4. Раствор для деформолизации на основе чилийского раствора

  1. Приготовление раствора для деформолизации
    1. Используйте модифицированный чилийский раствор, содержащий этанол, глицерин, хлорид бензалкония, ароматическую эссенцию кофе и дистиллированную воду. Убедитесь, что pH раствора составляет 7,0.
  2. Приготовьте раствор для деформолизации в баке объемом 50 л. Сначала добавьте 11,1 л дистиллированной воды, затем 7,8 л 96% этанола, 5 л глицерина, 1 л 50% бензалкония хлорида и 0,1 л ароматической эссенции кофе.
    Примечание: В таблице 2 приведены требуемые концентрации и объемы каждого компонента, необходимые для приготовления 25 л модифицированного чилийского раствора, не содержащего формальдегида.

5. Деформолизация

ПРИМЕЧАНИЕ: Используйте для этой процедуры одежду для биозащиты: многоразовую полумаску с фильтрами A1P2, очки биобезопасности, одноразовый хирургический халат с длинными рукавами, хирургическую шапочку, леггинсы и нитриловые перчатки.

  1. Применение путем погружения в безформальдегидный модифицированный чилийский консервирующий раствор
    1. По окончании 6-месячного периода иммерсионного хранения перенесите биомодель в резервуар объемом 300 л, наполненный модифицированным чилийским консервирующим раствором, не содержащим формальдегида. Храните биомодель в течение 4 недель.
      ПРИМЕЧАНИЕ: Убедитесь, что биомодель полностью погружена, используя примерно 150 л раствора.

6. Размягчение глицерина

  1. Сразу после процесса деформолизации погрузить биомодель в растворы с возрастающими концентрациями разведенного в воде глицерина: 50%, 70% и 90% глицерина. Поддерживайте биомодель в каждой концентрации в течение одной недели.

Результаты

Цель данного протокола состоит в том, чтобы представить эффективную и жизнеспособную методику, позволяющую сохранить биомодели свиней для сравнительного преподавания анатомии человека. В настоящее время не существует стандартизированных методов или тестов для оценки сохранности модели. Поэтому общую сохранность модели оценивали с помощью показателей наполнения раствора и признаков разложения после составления протокола на образцах. Кроме того, для объективной оценки жизнеспособности биомоделей для преподавания и исследований было запланировано сравнение характеристик тканей выбранных анатомических структур, таких как прочность и эластичность, до и после сохранения. Выбранными анатомическими структурами были блуждающий нерв, аортальная артерия и кава-вена. Эти структуры были выбраны потому, что нервы, артерии и вены имеют основополагающее значение в преподавании и изучении общей анатомии. Следовательно, 4 блуждающих нерва, 4 аортальные артерии и 3 кава вены были выделены из свежих, несохранившихся образцов.
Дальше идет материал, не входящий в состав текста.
theorem witness_StatesAreEnteredInOrder :
    (mstate demo 0 0).channel = 0 ∧ (reading 100 s0.run).channels[(0 : Fin 32)].value = some 100 ∧
    (reading 100 s0.run).channels[(0 : Fin 32)].stale = false ∧ (mstate demo 0 0).test = .above ∧
    (mstate demo 0 0).threshold < 100 ∧ ¬(mstate demo 0 0).threshold < 99 ∧ (mstate demo 0 0).hold ≠ 0 ∧
    (mstate demo 0 1).hold = 0 ∧ (mstate demo 0 1).test = .below ∧ 49 < (mstate demo 0 1).threshold ∧
    8 ≤ (List.replicate 8 (0 : Fin 16)).count 0 ∧ (List.replicate 7 (0 : Fin 16)).count 0 < 8 ∧
    (mstate demo 0 0).action = .none ∧ (mstate demo 0 1).action = .derate 192 1 := by decide +kernel

theorem witness_ChannelsRenewAndTurnStale :
    s0.run.channels[(0 : Fin 32)].timer = none ∧ s0.run.channels[(0 : Fin 32)].stale = true ∧
    (reading 5 s0.run).channels[(0 : Fin 32)].timer.isSome = true ∧
    (reading 5 s0.run).channels[(0 : Fin 32)].stale = false ∧
    (at' fun r => r.modChannel 0 fun x => { x with timer := some 0 }).run.channels[(0 : Fin 32)].stale
      = true ∧
    (∀ ch : Fin 32, demo.channels[ch].width = 1 ∨ demo.channels[ch].width = 2) ∧
    (demo.channels[(0 : Fin 32)].configured = true ∧ demo.channels[(0 : Fin 32)].source = nd 0 10 ∧
      demo.channels[(0 : Fin 32)].offset + demo.channels[(0 : Fin 32)].width ≤ [(7 : Byte)].length) ∧
    (monitoring 0 id s0.run).monitors[(0 : Fin 16)].enabled = true ∧
    (mstate demo 0 0).channel ∈ [(0 : Fin 32)] ∧
    (monitoring 0 id s0.run).entered.count 0 < 8 := by decide +kernel

/-- A monitor at its eighth entry in one event, its hold of 0 due. -/
theorem witness_ChannelsRenewAndTurnStale_eighth :
    let r := (reading 49 (monitoring 1 id s0.run)).setEntered (List.replicate 8 0)
    r.monitors[(0 : Fin 16)].enabled = true ∧ r.monitors[(0 : Fin 16)].holdTimer = none ∧
    (mstate demo 0 r.monitors[(0 : Fin 16)].current).hold = 0 ∧ 8 ≤ r.entered.count 0 ∧
    (mstate demo 0 r.monitors[(0 : Fin 16)].current).test = .below ∧
    r.channels[(0 : Fin 32)].value = some 49 ∧
    (49 : Int) < (mstate demo 0 r.monitors[(0 : Fin 16)].current).threshold := by decide +kernel

theorem witness_LinesAreFilteredAndHandedOver :
    s0.run.lines[(0 : Fin 14)].raw ≠ true ∧ s0.run.lines[(0 : Fin 14)].raw = false ∧
    s0.run.lines[(0 : Fin 14)].accepted ≠ true ∧
    (at' fun r => r.modLine 0 fun x => { x with raw := true }).run.lines[(0 : Fin 14)].accepted = false ∧
    s0.run.lines[(0 : Fin 14)].filterTimer = none ∧
    (∀ l : Fin 14, (s0.run.modLine l fun x => { x with raw := true, filterTimer := some 0
                                                       }).lines[l].filterTimer.isSome = true) ∧
    (∀ g ∈ [GwState.loading, .unconfigured, .configured, .storing],
      (at' fun r => r.setGw g).run.gw = g) ∧ (9 : Nat) = (7 : Fin 8).val + 2 ∧
    10 ≤ (10 : Fin 14).val := by decide +kernel

theorem witness_LampsFollowTheirSources :
    s0.run.chain.slow.timer.isSome = true ∧ s0.run.chain.fast.timer.isSome = true ∧
    s0.run.chain.shiftTimer = none ∧ s0.run.chain.lampTest = none ∧
    State.reset.run.chain.shiftTimer.isSome = true ∧
    State.reset.run.chain.inShift = some (List.replicate 64 false) ∧
    State.reset.run.chain.waiting = none ∧ chainImage demo s0.run = s0.run.chain.last ∧
    chainImage demo (inState .moving).run ≠ (inState .moving).run.chain.last ∧
    (inState .moving).run.chain.inShift = none ∧ demo.param.stageCount ≤ 8 ∧
    63 < 8 * demo.param.stageCount := by decide +kernel

/-- The last lamp of three goes out first, ten microseconds for each, and then the clock latches. -/
theorem witness_LampsFollowTheirSources_dataLine :
    let x : Chain := { resetChain [] with inShift := some [true, false, true], shiftTimer := some 40 }
    (x.inShift = some [true, false, true] ∧ x.shiftTimer = some 40) ∧
    (10 * (2 + 1) < 40 ∧ 40 ≤ 10 * (2 + 2)) ∧ (10 * (0 + 1) < 11 ∧ 20 ≤ 10 * (0 + 2)) ∧ 10 ≤ 10 ∧
    s0.run.chain.inShift = none := by decide +kernel

/-! ### Forms and invariants -/

theorem witness_FormsAreJudgedFirst :
    (∀ x ∈ [((0x101 : Word), Function.axis 0), (0x110, .plan), (0x120, .zone 0), (0x130, .door 0),
        (0x140, .calls), (0x150, .monitor 0), (0x160, .lines)], Reaches s0 x.1 x.2) ∧
    (List.replicate 230 (0 : Byte)).length ≤ 230 ∧ (List.replicate 239 (0 : Byte)).length ≤ 239 ∧
    2 ≤ (2 : Byte).toNat ∧ (1 : Byte).toNat ≤ 1 ∧ (0 : Byte).toNat = 0 ∧ 8 < (9 : Byte).toNat ∧
    4 ≤ (4 : Byte).toNat ∧ (3 : Byte).toNat < 4 ∧ 6 < (7 : Byte).toNat ∧ 7 < (8 : Byte).toNat ∧
    120 < (121 : Byte).toNat ∧ (120 : Byte).toNat ≤ 120 ∧ (7 : Byte).toNat ≤ 7 ∧
    511 < (word2 2 0).toNat ∧ (word2 1 255).toNat ≤ 511 ∧ word2 0 0 = 0 ∧ word2 0 1 ≠ 0 ∧
    (word2 1 0).toNat = 256 ∧ 1 ≤ (word2 0 1).toNat ∧ (word2 0 255).toNat ≤ 255 ∧
    originOfCode (word2 1 0) = none ∧ originOfCode (word2 1 6) ≠ none := by decide +kernel

/-- A function request to a station with no route, to a node's and to a function's. -/
theorem witness_FormsAreJudgedFirst_route :
    (∀ x : Word, (Instr.reopen 1 x 7 [9]).frame = some (functionFrame 1 x 7 [2, 9]) ∧
      (functionFrame 1 x 7 [2, 9]).kind = kindFunctionRequest) ∧
    Listening s0 ∧ s0.run.gw ≠ .unconfigured ∧ ([2, 9] : List Byte).length ≤ 240 ∧
    findRoute demo 0x999 = none ∧ findRoute demo 0x209 = some (.node (nd 0 8)) ∧
    findRoute demo 0x120 = some (.function (.zone 0)) ∧ (0x999 : Word) ≠ 0 ∧ (0x209 : Word) ≠ 0 ∧
    (0x120 : Word) ≠ 0 :=
  ⟨fun _ => ⟨rfl, rfl⟩, by decide +kernel⟩

/-- The steps of a plan: too few bytes, each field out of its range, and a byte too many. -/
theorem witness_FormsAreJudgedFirst_steps :
    ([6, 0, 0, 1] : List Byte).length < 5 * (1 : Byte).toNat ∧
    (([7, 0, 0, 2, 2] : List Byte)[5 * 0]? = some 7 ∧ ([7, 0, 0, 2, 2] : List Byte)[5 * 0 + 3]? = some 2 ∧
      ([7, 0, 0, 2, 2] : List Byte)[5 * 0 + 4]? = some 2) ∧
    5 * (1 : Byte).toNat < ([6, 0, 0, 1, 1, 0] : List Byte).length ∧
    ([6, 0, 0, 1, 1, 0] : List Byte)[5 * 0]? = some 6 ∧ ([6, 0, 0, 1, 1, 0] : List Byte)[5 * 0 + 3]? = some 1 ∧
    ([6, 0, 0, 1, 1, 0] : List Byte)[5 * 0 + 4]? = some 1 := by decide +kernel

theorem witness_StepsKeepEventsAndQueuesInBounds :
    EventsInOrder (at' fun r => r.raise .axisHalted 1 6) := by
  refine ⟨by decide +kernel, by decide +kernel, 0, rfl, ?_⟩
  show _ = _
  decide +kernel

theorem witness_StepsKeepEventsAndQueuesInBounds_bounds :
    ConsoleInBounds s0 ∧ QueuesInBounds (trunkA fun k => { k with queue := frames 16 }) ∧
    MemoryCanonical s0 := by decide +kernel

theorem witness_StepsKeepCallsInOrder : CallsInOrder (calling 16) := by decide +kernel

theorem witness_StepsKeepHaltCauses :
    HaltedHaveCauses (withAxis fun x => { x with state := .halted, causes := 1 }) := by decide +kernel

theorem witness_StepsKeepAxesStoppedBySafety :
    StoppedBySafety (lineOn 0 (inState .still)) ∧ StoppedBySafety (closedZone true (inState .halted)) := by
  decide +kernel

theorem witness_StepsKeepTheTablesSound :
    TablesSound s0 ∧ s0.run.gw.inForce = true ∧ validate s0.cfg = none ∧ TablesSound sU :=
  ⟨⟨demo_fits, by decide +kernel⟩, by decide +kernel, by decide +kernel,
    ⟨demo_fits, by decide +kernel⟩⟩

/-- Each of them has a step to take. -/
theorem witness_StepsKeep_next :
    ∃ t, step (State.setPending (at' fun r => r.raise .axisHalted 1 6) [.shiftEnd]) = .next t := ⟨_, rfl⟩

end Sys2Proof.Tests
end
Соответственно, с использованием представленного протокола были сохранены тела 12 экземпляров свиней. Сохраненные биомодели свиней оценивали на адекватность сохранности по таким показателям восполнения, как удлинение передних конечностей, отток крови и раствора консерванта через ноздри (рис. 1), отек и увеличение грудного и шейного периметра (рис. 2 и рис. 3), а также появление белесого пятнистого рисунка в печени (рис. 4) и побледнение петель кишечника (рис. 5). Все биомодели продемонстрировали успешные показатели насыщения. После завершения протокола ни у одной из биомоделей не было обнаружено изменений, связанных с разложением, таких как растяжение петель кишечника, неприятный запах или рыхлость тканей.

После осмотра биомоделей стало очевидно, что эта методика успешно сохраняет ткани для манипуляций и вскрытия. Примерами могут служить мышцы и их апоневрозы (рисунок 6), брюшина (рисунок 7), а также желудок и кишечник (рисунок 8). Это оценивалось субъективно, так как все эти органы сохраняли высокую гибкость во время манипуляций. Консистенция печени, хотя и твердая, позволила идентифицировать внутрипеченочные протоки и связанную с ними васкуляризацию после диссекции (рис. 9 и рис. 10).

Однако результаты не всегда были такими многообещающими. До разработки протокола грибковая колонизация биомоделей была частой проблемой. Возможно, это связано с использованием нестандартизированного метода восполнения и введения путем погружения консервирующего раствора. На рисунке 6 показана биомодель, на которую повлияла колонизация.

Кроме того, для объективной оценки сохранности тканей были измерены специфические характеристики, представляющие интерес как в несохранившихся, так и в сохранившихся структурах. Четыре блуждающих нерва, четыре аортальные артерии и три кава-вены были выделены из сохранившихся биомоделей. Измерялись такие характеристики, как сопротивление ткани (количественно выраженное в ньютонах, необходимых для разрыва структуры) и гибкость ткани (измеренная с использованием модуля Юнга)10,11. Результаты представлены в виде среднего ± стандартного отклонения (SD) в таблице 3.

Хирургическое извлечение этих структур и оценка их эластичности и прочности были проведены для количественной аппроксимации степени сохранности всей биомодели и того, насколько хорошо она сохранила свои первоначальные механические свойства. Выбор этих специфических анатомических структур был основан на том факте, что учителя и студенты чаще всего манипулируют сосудистыми и нервными структурами во время вскрытия, что создает больший риск разрыва.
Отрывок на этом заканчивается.